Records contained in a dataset
^^^^
/-! The fields after `statusWrite`. -/

@[simp] theorem State.statusWrite_v (s : State) (d : Word) : (s.statusWrite d).v = s.v := rfl
@[simp] theorem State.statusWrite_n (s : State) (d : Word) : (s.statusWrite d).n = s.n := rfl
@[simp] theorem State.statusWrite_mv (s : State) (d : Word) : (s.statusWrite d).mv = s.mv := rfl
@[simp] theorem State.statusWrite_ie (s : State) (d : Word) : (s.statusWrite d).ie = s.ie := rfl
@[simp] theorem State.statusWrite_busy (s : State) (d : Word) : (s.statusWrite d).busy = s.busy := rfl
@[simp] theorem State.statusWrite_done (s : State) (d : Word) : (s.statusWrite d).done = (s.done && !d.getLsbD 1) := rfl
@[simp] theorem State.statusWrite_ovr (s : State) (d : Word) : (s.statusWrite d).ovr = (s.ovr && !d.getLsbD 3) := rfl
@[simp] theorem State.statusWrite_err (s : State) (d : Word) : (s.statusWrite d).err = s.err := rfl
@[simp] theorem State.statusWrite_cmd (s : State) (d : Word) : (s.statusWrite d).cmd = s.cmd := rfl
@[simp] theorem State.statusWrite_cmdcnt (s : State) (d : Word) : (s.statusWrite d).cmdcnt = s.cmdcnt := rfl
@[simp] theorem State.statusWrite_plat (s : State) (d : Word) : (s.statusWrite d).plat = s.plat := rfl
@[simp] theorem State.statusWrite_agenda (s : State) (d : Word) : (s.statusWrite d).agenda = s.agenda := rfl
@[simp] theorem State.statusWrite_resp (s : State) (d : Word) : (s.statusWrite d).resp = s.resp := rfl
@[simp] theorem State.statusWrite_draws (s : State) (d : Word) : (s.statusWrite d).draws = s.draws := rfl
@[simp] theorem State.statusWrite_unwritten (s : State) (d : Word) : (s.statusWrite d).unwritten = s.unwritten := rfl
@[simp] theorem State.statusWrite_readReg (s : State) (d : Word) (i : Reg) : (s.statusWrite d).readReg i = s.readReg i := rfl
@[simp] theorem State.statusWrite_regWritten (s : State) (d : Word) (i : Reg) : (s.statusWrite d).regWritten i = s.regWritten i := rfl

/-! The fields after `setIe`. -/

@[simp] theorem State.setIe_v (s : State) (d : Word) : (s.setIe d).v = s.v := rfl
@[simp] theorem State.setIe_n (s : State) (d : Word) : (s.setIe d).n = s.n := rfl
@[simp] theorem State.setIe_mv (s : State) (d : Word) : (s.setIe d).mv = s.mv := rfl
@[simp] theorem State.setIe_ie (s : State) (d : Word) : (s.setIe d).ie = d.getLsbD 0 := rfl
@[simp] theorem State.setIe_busy (s : State) (d : Word) : (s.setIe d).busy = s.busy := rfl
@[simp] theorem State.setIe_done (s : State) (d : Word) : (s.setIe d).done = s.done := rfl
@[simp] theorem State.setIe_ovr (s : State) (d : Word) : (s.setIe d).ovr = s.ovr := rfl
@[simp] theorem State.setIe_err (s : State) (d : Word) : (s.setIe d).err = s.err := rfl
@[simp] theorem State.setIe_cmd (s : State) (d : Word) : (s.setIe d).cmd = s.cmd := rfl
@[simp] theorem State.setIe_cmdcnt (s : State) (d : Word) : (s.setIe d).cmdcnt = s.cmdcnt := rfl
@[simp] theorem State.setIe_plat (s : State) (d : Word) : (s.setIe d).plat = s.plat := rfl
@[simp] theorem State.setIe_agenda (s : State) (d : Word) : (s.setIe d).agenda = s.agenda := rfl
@[simp] theorem State.setIe_resp (s : State) (d : Word) : (s.setIe d).resp = s.resp := rfl
@[simp] theorem State.setIe_draws (s : State) (d : Word) : (s.setIe d).draws = s.draws := rfl
@[simp] theorem State.setIe_unwritten (s : State) (d : Word) : (s.setIe d).unwritten = s.unwritten := rfl
@[simp] theorem State.setIe_readReg (s : State) (d : Word) (i : Reg) : (s.setIe d).readReg i = s.readReg i := rfl
@[simp] theorem State.setIe_regWritten (s : State) (d : Word) (i : Reg) : (s.setIe d).regWritten i = s.regWritten i := rfl

/-! The fields after `refuseAccess`. -/

@[simp] theorem State.refuseAccess_v (s : State) : s.refuseAccess.v = s.v := rfl
@[simp] theorem State.refuseAccess_n (s : State) : s.refuseAccess.n = s.n := rfl
@[simp] theorem State.refuseAccess_mv (s : State) : s.refuseAccess.mv = s.mv := rfl
@[simp] theorem State.refuseAccess_ie (s : State) : s.refuseAccess.ie = s.ie := rfl
@[simp] theorem State.refuseAccess_busy (s : State) : s.refuseAccess.busy = s.busy := rfl
@[simp] theorem State.refuseAccess_done (s : State) : s.refuseAccess.done = s.done := rfl
@[simp] theorem State.refuseAccess_ovr (s : State) : s.refuseAccess.ovr = true := rfl
@[simp] theorem State.refuseAccess_err (s : State) : s.refuseAccess.err = s.err := rfl
@[simp] theorem State.refuseAccess_cmd (s : State) : s.refuseAccess.cmd = s.cmd := rfl
@[simp] theorem State.refuseAccess_cmdcnt (s : State) : s.refuseAccess.cmdcnt = s.cmdcnt := rfl
@[simp] theorem State.refuseAccess_plat (s : State) : s.refuseAccess.plat = s.plat := rfl
@[simp] theorem State.refuseAccess_agenda (s : State) : s.refuseAccess.agenda = s.agenda := rfl
@[simp] theorem State.refuseAccess_resp (s : State) : s.refuseAccess.resp = s.resp := rfl
@[simp] theorem State.refuseAccess_draws (s : State) : s.refuseAccess.draws = s.draws := rfl
@[simp] theorem State.refuseAccess_unwritten (s : State) : s.refuseAccess.unwritten = s.unwritten := rfl
@[simp] theorem State.refuseAccess_readReg (s : State) (i : Reg) : s.refuseAccess.readReg i = s.readReg i := rfl
@[simp] theorem State.refuseAccess_regWritten (s : State) (i : Reg) : s.refuseAccess.regWritten i = s.regWritten i := rfl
^^^^
Task instructions.
Quote verbatim the line containing "s.refuseAccess.readReg i = s.readReg i := rfl" and every line after it through the end of the records above.

Exercise response.
@[simp] theorem State.refuseAccess_readReg (s : State) (i : Reg) : s.refuseAccess.readReg i = s.readReg i := rfl
@[simp] theorem State.refuseAccess_regWritten (s : State) (i : Reg) : s.refuseAccess.regWritten i = s.regWritten i := rfl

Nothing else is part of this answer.